COST278 and ISCA Tutorial and Research Workshop (ITRW) on Robustness Issues in Conversational Interaction
University of East Anglia, Norwich, UK
Automatic transcription of spontaneously dictated medical records has a large potential for improving the quality and reducing the cost of patient care in Norwegian hospitals. In this paper, we describe the design of an evaluation database for this task, and study the occurrence of typical disfluencies. Furthermore, we study the improvements of word accuracy obtained by the use of speaker adaptation and different methods of modeling speaker generated noise.
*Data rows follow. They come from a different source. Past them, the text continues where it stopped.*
-- ==== Sys2Proof/Word.lean ====
section
/-! DEFINITION. The word types of anti80 (spec/00_scope.md R4, R6, R7). A value is its bit pattern; the signed reading
`s16` of the spec is `BitVec.toInt`, its unsigned reading `u16` is `BitVec.toNat`, and `+`, `-` on patterns are modulo 2^16. -/

namespace Sys2Proof

/-- A 16-bit pattern: a register, the pc, an address, an immediate or an extension value (R7). -/
abbrev Word := BitVec 16

/-- One byte of memory (R29). -/
abbrev Byte := BitVec 8

/-- A 3-bit register index, R0 to R7 (R20). -/
abbrev Reg := BitVec 3

end Sys2Proof
end

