-- ==== Sys2Proof/Laws/Encoding.lean ====
section
/-! SUPPORT. The laws of the word layout and of OPCODE_MAP. -/

namespace Sys2Proof

/-- A bit of five fields laid one above the other (R6, R60). -/
theorem getLsbD_append5 {v w x y z : Nat} (a : BitVec v) (b : BitVec w) (c : BitVec x) (d : BitVec y) (e : BitVec z)
    (i : Nat) :
    (a ++ b ++ c ++ d ++ e).getLsbD i =
      if i < z then e.getLsbD i else if i < z + y then d.getLsbD (i - z)
      else if i < z + y + x then c.getLsbD (i - (z + y)) else if i < z + y + x + w then b.getLsbD (i - (z + y + x))
      else a.getLsbD (i - (z + y + x + w)) := by
  simp only [BitVec.getLsbD_append, Nat.sub_sub]
  split_ifs <;> first | rfl | omega

/-- The bit positions of the five fields (R60). -/
theorem pack_getLsbD (f : Fields) (i : Nat) :
    (pack f).getLsbD i =
      if i < 5 then f.src2.getLsbD i else if i < 8 then f.src1.getLsbD (i - 5)
      else if i < 11 then f.dest.getLsbD (i - 8) else if i < 12 then f.sign.getLsbD (i - 11)
      else f.opcode.getLsbD (i - 12) :=
  getLsbD_append5 f.opcode f.sign f.dest f.src1 f.src2 i

/-- Fields laid out in a word are read back (R61, R62). -/
theorem unpack_pack (f : Fields) : unpack (pack f) = f := by
  obtain ⟨o, s, d, a, b⟩ := f
  simp only [unpack, Fields.mk.injEq]
  refine ⟨?_, ?_, ?_, ?_, ?_⟩ <;>
    refine BitVec.eq_of_getLsbD_eq (fun i hi => ?_) <;>
    simp only [BitVec.getLsbD_extractLsb', pack_getLsbD, hi, decide_true, Bool.true_and, Nat.add_sub_cancel_left, Nat.zero_add]
      <;> split_ifs <;> first | rfl | omega

/-- No bit of a word is outside the five fields (R60). -/
theorem pack_unpack (w : Word) : pack (unpack w) = w := by
  refine BitVec.eq_of_getLsbD_eq (fun i hi => ?_)
  simp only [pack_getLsbD, unpack, BitVec.getLsbD_extractLsb']
  split_ifs with h1 h2 h3 h4
  · simp [h1]
  · rw [decide_eq_true (by omega), Bool.true_and]; congr 1; omega
  · rw [decide_eq_true (by omega), Bool.true_and]; congr 1; omega
  · rw [decide_eq_true (by omega), Bool.true_and]; congr 1; omega
  · rw [decide_eq_true (by omega), Bool.true_and]; congr 1; omega

/-- The name an opcode value stands for has that value (R64). -/
theorem OpcodeMap.value_of_nameOf {m : OpcodeMap} {v : BitVec 4} {o : Opcode} (h : m.nameOf v = some o) :
    m.value o = v := by
  simpa using List.find?_some h

theorem Opcode.mem_all (o : Opcode) : o ∈ Opcode.all := by
  cases o <;> simp [Opcode.all]

/-- In a list whose values are distinct, the first member with the value of `o` is `o`. -/
theorem find_value {m : OpcodeMap} {o : Opcode} {l : List Opcode} (hl : (l.map m.value).Nodup) (ho : o ∈ l) :
    l.find? (fun p => m.value p == m.value o) = some o := by
  induction l with
  | nil => simp at ho
  | cons p rest ih =>
    simp only [List.map_cons, List.nodup_cons] at hl
    rcases List.mem_cons.1 ho with rfl | ho
    · simp
    · have hne : m.value p ≠ m.value o := fun h => hl.1 (h ▸ List.mem_map_of_mem ho)
      simp [hne, ih hl.2 ho]

/-- Under an injective OPCODE_MAP the value of a name stands for that name (R5, R64). -/
theorem OpcodeMap.nameOf_value {m : OpcodeMap} (hm : m.wf = true) (o : Opcode) : m.nameOf (m.value o) = some o :=
  find_value (by simpa [OpcodeMap.wf] using hm) (Opcode.mem_all o)

theorem OpcodeMap.default_wf : OpcodeMap.default.wf = true := by decide

end Sys2Proof
end

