/-- A faulting step took the fetch fault at an odd pc, with no word, or the fault of the instruction it fetched, with the
fetched word: decoding drops no bit of it (R221, R223). -/
theorem step_raises {s t : State} {r : FaultRecord} (hstep : step s = .next t) (hr : t.halted = some r) :
    ∃ k w, t = s.raise k w ∧ r = ⟨k, s.pc, w⟩ ∧
      ((s.pc.toNat % 2 = 1 ∧ k = .misalignedFetch ∧ w = none) ∨
        (¬ s.pc.toNat % 2 = 1 ∧ k ≠ .misalignedFetch ∧ w = some (Rule.wordAtPc s))) := by
  obtain ⟨hrun, ⟨hodd, rfl⟩ | ⟨heven, hexec⟩⟩ := step_cases hstep
  · rw [isOdd_eq_decide, decide_eq_true_iff] at hodd
    exact ⟨_, _, rfl, (Option.some.inj hr).symm, .inl ⟨hodd, rfl, rfl⟩⟩
  · rw [isOdd_eq_decide, decide_eq_false_iff_not] at heven
    have hkind := exec_decode_raisedKind_ne_misalignedFetch hrun s.fetchWord
    rcases exec_cases (decode s.cfg.opcodeMap s.fetchWord) s with ⟨k, hraise⟩ | ⟨e, hcommit, -⟩
    · rw [hraise, raisedKind_raise] at hkind
      rw [hraise, encode_decode] at hexec
      obtain rfl := Host.Outcome.next.inj hexec
      exact ⟨_, _, rfl, (Option.some.inj hr).symm, .inr ⟨heven, fun h => hkind (congrArg some h), rfl⟩⟩
    · obtain rfl := Host.Outcome.next.inj (hcommit.symm.trans hexec)
      rw [State.commit_halted, hrun] at hr
      cases hr

theorem step_of_halted {s : State} {r : FaultRecord} (hr : s.halted = some r) : step s = .fault (.halted r) := by
  simp only [step, hr, haltedStep]

/-! The causes of R222, by the parity of the pc and the name of the fetched opcode. -/

theorem cause_of_odd_pc {s : State} (hodd : s.pc.toNat % 2 = 1) (k : FaultKind) :
    Rule.cause s k ↔ k = .misalignedFetch := by
  cases k <;> simp [Rule.cause, hodd]

theorem cause_of_unnamed {s : State} (heven : s.pc.toNat % 2 = 0) (hnone : ∀ o, ¬ Rule.opcodeIs s o) (k : FaultKind) :
    Rule.cause s k ↔ k = .illegalOpcode := by
  cases k <;> simp [Rule.cause, heven, hnone]

/-- Under an injective OPCODE_MAP the fetched word has one opcode name at most (R5, R64). -/
theorem opcodeIs_iff {s : State} (hm : s.cfg.opcodeMap.wf = true) {o : Opcode} (ho : Rule.opcodeIs s o) (p : Opcode) :
    Rule.opcodeIs s p ↔ o = p := by
  refine ⟨fun hp => ?_, fun h => h ▸ ho⟩
  have hname : some o = some p := by
    rw [← OpcodeMap.nameOf_value hm o, ← OpcodeMap.nameOf_value hm p, ho, hp]
  exact Option.some.inj hname

/-- src2[4:3] of a word (R60, R141). -/
theorem unpack_src2_sel (w : Word) : (unpack w).src2.extractLsb' 3 2 = w.extractLsb' 3 2 :=
  BitVec.extractLsb'_extractLsb'_of_le (by decide)

/-- The cause of an instruction's fault is its row of `namedFault_eq_some_iff`; the two other causes fail at a named opcode. -/
theorem cause_of_named {s : State} (hm : s.cfg.opcodeMap.wf = true) (heven : s.pc.toNat % 2 = 0) {o : Opcode}
    (ho : Rule.opcodeIs s o) (k : FaultKind) :
    Rule.cause s k ↔ namedFault s (unpack (Rule.wordAtPc s)) o = some k := by
  have hname : ∀ p, Rule.opcodeIs s p ↔ o = p := opcodeIs_iff hm ho
  cases k with
  | misalignedFetch => simp [Rule.cause, namedFault_eq_some_iff, heven]
  | illegalOpcode => simp [Rule.cause, namedFault_eq_some_iff, hname]
  | misalignedLoad => simp [Rule.cause, namedFault_eq_some_iff, heven, hname, unpack]
  | misalignedStore => simp [Rule.cause, namedFault_eq_some_iff, heven, hname, unpack]
  | prefixAfterPrefix => simp [Rule.cause, namedFault_eq_some_iff, heven, hname, Ext.identity]
  | reservedCondition => simp [Rule.cause, namedFault_eq_some_iff, heven, hname, unpack]
  | reservedShift =>
    rw [Rule.cause, ← unpack_src2_sel]
    simp [namedFault_eq_some_iff, heven, hname, unpack]

/-- A step of a running machine raises the fault whose cause holds, at an odd pc, at an opcode value with no name, and at the
word of a name (R222, R224). -/
theorem step_raisedKind_iff_cause {s : State} (hrun : s.halted = none) (hm : s.cfg.opcodeMap.wf = true) (k : FaultKind) :
    raisedKind (step s) = some k ↔ Rule.cause s k := by
  rcases Nat.mod_two_eq_zero_or_one s.pc.toNat with heven | hodd
  · have hexec : step s = exec (decodeFields s.cfg.opcodeMap (unpack (Rule.wordAtPc s))) s := step_of_even_pc hrun heven
    rcases decodeFields_cases s.cfg.opcodeMap (unpack (Rule.wordAtPc s)) with ⟨o, ho, hnamed⟩ | ⟨hnone, hunnamed⟩
    · rw [hexec, hnamed, exec_decodeNamed_raisedKind hrun, cause_of_named hm heven ho]
    · rw [hexec, hunnamed, exec_unassigned_eq, raisedKind_raise, cause_of_unnamed heven hnone, Option.some.injEq, eq_comm]
  · rw [step_of_odd_pc hrun hodd, raisedKind_raise, cause_of_odd_pc hodd, Option.some.injEq, eq_comm]

end Sys2Proof.Machine

namespace Sys2Proof.Proofs
open Sys2Proof Sys2Proof.Machine

/-- Settles O10: a faulting step is one `raise`, at the fetch or by the fetched instruction. -/
theorem faultIsPrecise : Obligations.FaultIsPrecise := by
  refine ⟨fun s t r hstep hr => ?_, fun s r hr => step_of_halted hr⟩
  obtain ⟨k, w, rfl, rfl, ⟨hodd, -, rfl⟩ | ⟨heven, -, rfl⟩⟩ := step_raises hstep hr
  · exact ⟨rfl, rfl, (if_pos hodd).symm⟩
  · exact ⟨rfl, rfl, (if_neg heven).symm⟩

/-- Settles O11: the fault a step raises is the one whose cause holds, and its record's word is missing for the fetch fault
alone. -/
theorem faultsHaveExactlyTheirCauses : Obligations.FaultsHaveExactlyTheirCauses := by
  refine ⟨fun s k hrun hm => ?_, fun s t r hstep hr => ?_, by decide⟩
  · rw [← raisedKind_eq_some_iff]
    exact step_raisedKind_iff_cause hrun hm k
  · obtain ⟨k, w, -, rfl, ⟨-, hk, rfl⟩ | ⟨-, hk, rfl⟩⟩ := step_raises hstep hr
    · exact ⟨rfl, (if_pos hk).symm⟩
    · exact ⟨rfl, (if_neg hk).symm⟩

end Sys2Proof.Proofs

namespace Sys2Proof.Machine
open Sys2Proof

/-! `jal .`: a jump to its own place (R96, R183, R253). -/

/-- The state after a jump from the pc to the pc: the link is written, the extension is reset, the pc stays. -/
def State.jumpedToItself (s : State) : State :=
  s.commit { regWrite := some (7#3, s.pc + 2), pc := .absolute s.pc }

@[simp] theorem State.jumpedToItself_pc (s : State) : s.jumpedToItself.pc = s.pc := rfl
@[simp] theorem State.jumpedToItself_mem (s : State) : s.jumpedToItself.mem = s.mem := rfl
@[simp] theorem State.jumpedToItself_ext (s : State) : s.jumpedToItself.ext = Ext.identity := rfl

theorem State.jumpedToItself_writesReg (s : State) : Rule.WritesReg s s.jumpedToItself 7#3 (s.pc + 2) :=
  ⟨State.commit_reg_dest _ _ _ _ rfl, fun _ hr => State.commit_reg_other _ _ _ _ _ rfl hr⟩

/-- The second jump writes the link that is there already (R253). -/
theorem State.jumpedToItself_idem (s : State) : s.jumpedToItself.jumpedToItself = s.jumpedToItself := by
  have hregs : s.jumpedToItself.jumpedToItself.regs = s.jumpedToItself.regs := Vector.set_set _ (7#3).isLt
  rw [State.mk.injEq]
  exact ⟨hregs, rfl, rfl, rfl, rfl, rfl⟩

/-- From base A the offset 0 leads to the Jal itself (R183). -/
theorem nextPc_relative_zero {b : JalRelBase} (hb : b = .a) (pc : Word) : nextPc b pc (.relative 0) = pc := by
  have hzero : (0 : Word) <<< 1 = 0#16 := BitVec.zero_shiftLeft 1
  rw [nextPc_relative, hb, relBase_a, hzero, BitVec.add_zero]

theorem exec_jal_to_itself {s : State} (hidle : s.ext = Ext.identity) (hbase : s.cfg.jalRelBase = .a) :
    exec (.jal 0 0 0) s = .next s.jumpedToItself := by
  have hoffset : s.combine (nomJal 0#1 0 0 0) = 0 := State.combine_identity hidle _
  rw [exec_jal_eq, hoffset, jalStep_eq, State.jumpedToItself, State.commit, State.commit, nextPc_relative_zero hbase,
    nextPc_absolute]

theorem step_jal_to_itself {s : State} (hrun : s.halted = none) (heven : s.pc.toNat % 2 = 0) (hidle : s.ext = Ext.identity)
    (hbase : s.cfg.jalRelBase = .a) (hjal : decode s.cfg.opcodeMap s.fetchWord = .jal 0 0 0) :
    step s = .next s.jumpedToItself := by
  rw [step_of_even_pc hrun heven, hjal, exec_jal_to_itself hidle hbase]

end Sys2Proof.Machine

namespace Sys2Proof.Proofs
open Sys2Proof Sys2Proof.Machine

/-- Settles O48: after the first jump the same word is at the same pc with no extension pending, and the second jump writes
the link that is there already. -/
theorem jalToItselfIsAFixedPoint : Obligations.JalToItselfIsAFixedPoint := by
  intro s hrun heven hidle hbase hjal
  have hsecond : step s.jumpedToItself = .next s.jumpedToItself.jumpedToItself :=
    step_jal_to_itself hrun heven s.jumpedToItself_ext hbase hjal
  rw [s.jumpedToItself_idem] at hsecond
  exact ⟨_, step_jal_to_itself hrun heven hidle hbase hjal, hsecond, s.jumpedToItself_pc, s.jumpedToItself_mem,
    s.jumpedToItself_writesReg⟩

end Sys2Proof.Proofs

namespace Sys2Proof.Machine
open Sys2Proof

/-! The register an instruction's commit writes (R22, R107). -/

/-- What an instruction that may write `dest` answers: a fault, or a commit whose one register write, if it has one, is to `dest`
(R22, R107, R221). -/
def FaultsOrWrites (s : State) (dest : Option Reg) (a : Result) : Prop :=
  (∃ k w, a = .next (s.raise k w)) ∨ ∃ e, a = .next (s.commit e) ∧ e.regWrite.map Prod.fst = dest

theorem State.commit_reg_of_not_dest {s : State} {e : Effects} {r : Reg} (hr : e.regWrite.map Prod.fst ≠ some r) :
    (s.commit e).reg r = s.reg r := by
  rcases hwrite : e.regWrite with _ | ⟨d, v⟩
  · exact State.commit_reg_none s e hwrite r
  · have hne : r ≠ d := fun h => hr (by rw [hwrite, h]; rfl)
    exact State.commit_reg_other s e d r v hwrite hne

theorem faultsOrWrites_commit {s : State} {e : Effects} {dest : Option Reg} (he : e.regWrite.map Prod.fst = dest) :
    FaultsOrWrites s dest (.next (s.commit e)) :=
  .inr ⟨e, rfl, he⟩

theorem faultsOrWrites_raiseBy (i : Instr) (k : FaultKind) (s : State) (dest : Option Reg) :
    FaultsOrWrites s dest (raiseBy i k s) :=
  .inl ⟨_, _, rfl⟩

/-- The shape of Prefix, Sw and Lw: a fault under a condition, and a commit otherwise (R101, R162, R164). -/
theorem faultsOrWrites_ite {c : Prop} [Decidable c] {i : Instr} {k : FaultKind} {s : State} {e : Effects}
    {dest : Option Reg} (he : e.regWrite.map Prod.fst = dest) :
    FaultsOrWrites s dest (if c then raiseBy i k s else .next (s.commit e)) := by
  split_ifs
  · exact faultsOrWrites_raiseBy i k s dest
  · exact faultsOrWrites_commit he

theorem shrStep_faultsOrWrites (i : Instr) (sign : BitVec 1) (dest src1 : Reg) (src2 : BitVec 5) (s : State) :
    FaultsOrWrites s (some dest) (shrStep i sign dest src1 src2 s) := by
  rcases shrStep_cases i sign dest src1 src2 s with ⟨-, hraise⟩ | ⟨v, -, hcommit⟩
  · exact hraise ▸ faultsOrWrites_raiseBy ..
  · exact hcommit ▸ faultsOrWrites_commit rfl

theorem reservedSkip_faultsOrWrites (i : Instr) (s : State) : FaultsOrWrites s none (reservedSkip i s) := by
  rcases reservedSkip_cases i s with ⟨-, hraise⟩ | ⟨-, hcommit⟩
  · exact hraise ▸ faultsOrWrites_raiseBy ..
  · exact hcommit ▸ faultsOrWrites_commit rfl

/-- R22's table, read off the meanings. -/
theorem exec_faultsOrWrites (i : Instr) (s : State) : FaultsOrWrites s (Rule.destOf i) (exec i s) := by
  cases i with
  | prefixOp => exact faultsOrWrites_ite rfl
  | sw => exact faultsOrWrites_ite rfl
  | lw => exact faultsOrWrites_ite rfl
  | srli => exact shrStep_faultsOrWrites ..
  | srai => exact shrStep_faultsOrWrites ..
  | srl => exact shrStep_faultsOrWrites ..
  | sra => exact shrStep_faultsOrWrites ..
  | slli => exact shrStep_faultsOrWrites ..
  | sll => exact shrStep_faultsOrWrites ..
  | skipcReserved2 => exact reservedSkip_faultsOrWrites ..
  | skipcReserved3 => exact reservedSkip_faultsOrWrites ..
  | unassigned => exact faultsOrWrites_raiseBy ..
  | _ => exact faultsOrWrites_commit rfl

/-! The parameters (R5, R141). -/

theorem step_cfg {s t : State} (h : step s = .next t) : t.cfg = s.cfg := by
  rcases step_next_cases h with ⟨k, w, rfl⟩ | ⟨e, rfl, -⟩
  · exact s.raise_cfg k w
  · exact s.commit_cfg e

/-- R141's table: src2[4] alone selects for sign 0, and src2[4:3] for sign 1. -/
theorem ShrMap.default_entry : ∀ (sign : BitVec 1) (sel : BitVec 2),
    ShrMap.default.entry sign sel =
      .variant (if sign = 0#1 then (if sel.toNat < 2 then .srli else .srai)
        else if sel.toNat = 0 then .srl else if sel.toNat = 1 then .sra else if sel.toNat = 2 then .slli else .sll) := by
  decide

/-! Encoder calls: `jal .`, and operands out of range (R91, R93, R97). -/

/-- From base A a place is at offset 0 from itself (R93). -/
theorem jalOffset_self (a : Word) : jalOffset .a a a = 0 := by
  rw [jalOffset, relBase_a, BitVec.sub_self]
  rfl

/-- `jal .` under the default parameters is one word, wherever it stands (R97). -/
theorem emitJal_default_self {a : Word} (heven : a.toNat % 2 = 0) (pendingHere : Bool) :
    emitJal Params.default pendingHere a a = .ok [0xD000] := by
  have hoffset : jalOffset Params.default.jalRelBase a a = 0 := jalOffset_self a
  have hnative : Rule.nativeJal (jalOffset Params.default.jalRelBase a a) := by
    rw [hoffset]
    exact .inl (by decide)
  have hzero : (0 : Word) = BitVec.ofInt 16 (jalOffset Params.default.jalRelBase a a) := by
    rw [hoffset]
    rfl
  rw [emitJal_of_native heven hnative pendingHere hzero]
  rfl

theorem inImmRange_of_out {v : Int} (hout : v < -32768 ∨ 32767 < v) : inImmRange v = false :=
  decide_eq_false (by omega)

theorem emitLi_of_out {v : Int} (hout : v < -32768 ∨ 32767 < v) (p : Params) (pendingHere : Bool) (rd : Reg) :
    emitLi p pendingHere rd v = .error .encodingRange :=
  if_neg (by simp [inImmRange_of_out hout])

theorem emitImm6_of_out {v : Int} (hout : v < -32768 ∨ 32767 < v) (p : Params) (pendingHere : Bool) (o : Imm6Op)
    (dest src1 : BitVec 3) : emitImm6 p pendingHere o dest src1 v = .error .encodingRange :=
  if_neg (by simp [inImmRange_of_out hout])
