-- ==== Sys2Proof/Machine/Entries.lean ====
section
/-! DEFINITION. The object dictionary's entries (R369, R370, R394 and the entry tables of every chapter): for each its
indices and subindices, type, access class and length, and the defaults of its scalars (R373). `Key` names each
scalar's place in the register store, `Dom` each DOMAIN's. -/

namespace Sys2Proof.Machine

/-- One row of an entry table: indices `idx0` to `idx1`, subindices `sub0` to `sub1`, type code of Table 15.1, access
code of Table 15.2, length in bytes. -/
structure Entry where
  idx0 : Nat
  idx1 : Nat
  sub0 : Nat
  sub1 : Nat
  ty : Nat
  acc : Nat
  len : Nat
deriving DecidableEq, Repr, Inhabited

/-- Whether the entry's type is DOMAIN (Table 15.1). -/
def Entry.isDomain (e : Entry) : Bool := e.ty == 0x0F

/-- The key of an entry: its index and subindex. -/
def entryKey (idx sub : Nat) : Nat := idx * 256 + sub
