-- ==== Sys2Proof/Machine/State.lean ====
section
/-! DEFINITION. The state of one engine: every register, buffer, queue, counter and mode the spec gives it, as plain
data, the queue of waiting commands, and the state after a cold reset. Registers of the object dictionary have one home:
the sparse store `regs` (scalars, `Key`) and `dom` (DOMAIN bytes, `Dom`), both relative to the defaults of R373. -/

namespace Sys2Proof.Machine

/-- Reasons a step stops with a fault. No rule of the spec stops the engine (R7 has it refuse an input and go on), so
no meaning raises one; safe. -/
inductive Fault where
  /-- Never raised: kept so that the type has a name to print. Safe. -/
  | none
deriving DecidableEq, Repr

/-- Reasons a command has no meaning. -/
inductive Refusal where
  /-- Raised by the dispatch for a command whose meaning is not written yet. Safe. -/
  | notModelled (mnemonic : String)
deriving DecidableEq, Repr

/-! ### Time -/

/-- Fabric time (R169, R170, R192 to R203). SLIPS, TB_STATE, TB_PLAN_FRAME and TB_OFFSET stand in `regs`. -/
structure Time where
  /-- TB, fine units of 0.25 ns (Table 7.1). -/
  tb : U64 := 0
  /-- TIME edges since cold reset: real time, 4 ns each. -/
  ticks : Nat := 0
  /-- The fabric frame whose boundary last took effect. -/
  frame : Nat := 0
  /-- TIME edges since that boundary. -/
  edges : Nat := 0
  /-- The fabric slot whose start last took effect at the link ports. -/
  slot : Option Nat := none
  /-- The frame in force is a slip frame (R201). -/
  slipping : Bool := false
  /-- The frame in force is a slip frame that has not begun yet: its SLIP is to come at this boundary. -/
  slipDue : Bool := false
  /-- Fine units of offset still to remove by slewing; positive when the local timebase is ahead (R193). -/
  slew : Int := 0
  /-- TIME edges since the last edge of 15 or 17 fine units (R193). -/
  sinceSlew : Nat := 16
  /-- Deficit Δ in cc (R200). -/
  deficit : Nat := 0
  /-- Target of a deficit slip this engine requested that has yet to begin (R200). -/
  deficitReq : Option Nat := none
  /-- Consecutive parent words within 2 ns (R193). -/
  lockRun : Nat := 0
  /-- Consecutive tick-input edges within 2 ns of a frame boundary (R408). -/
  tickRun : Nat := 0
  /-- An acquiring engine has set its time from its parent (R193, R195). -/
  acquired : Bool := false
  /-- TIME edges since cold reset at the end of internal initialisation (R407). -/
  initAt : Nat := 0
  /-- The throttle input as its pins stand, and how many TIME edges have sampled that value, at most 2 (R396). -/
  throttle : Nat := 0
  sampled : Nat := 2
deriving DecidableEq, Repr, Inhabited

/-- A stretch of a frame with one CORE rate: from TIME edge `start` of the frame, N delivered edges a window, floor N_f
(R396 to R398). -/
structure RateSeg where
  start : Nat
  n : Nat
  floor : Nat
deriving DecidableEq, Repr, Inhabited

/-- A notice (R197): kind 1 slip, 2 plan switch, 3 step replay. -/
structure Notice where
  kind : Nat
  target : Nat
  arg : Nat
deriving DecidableEq, Repr, Inhabited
Explicit modeling of speaker generated noise gave 6.5% improvement across all speakers, while the improvements for the individual speakers ranged up to 14%. Speaker adaptation gave additional 20% improvement accross all speakers, while the improvements for the individual speakers ranged up to 34%.
The best overall word accuracy is still of only approximately 50%, which is far below the requirement for a practical system. It is however expected that a considerable improvement could be achieved by training an appropriate language model.
Bibliographic reference. Gajic, Bojana / Markhus, Vidar / Pettersen, Svein Gunnar / Johnsen, Magne Hallstein (2004): "Automatic recognition of spontaneously dictated medical records for norwegian", In Robust2004, paper 43.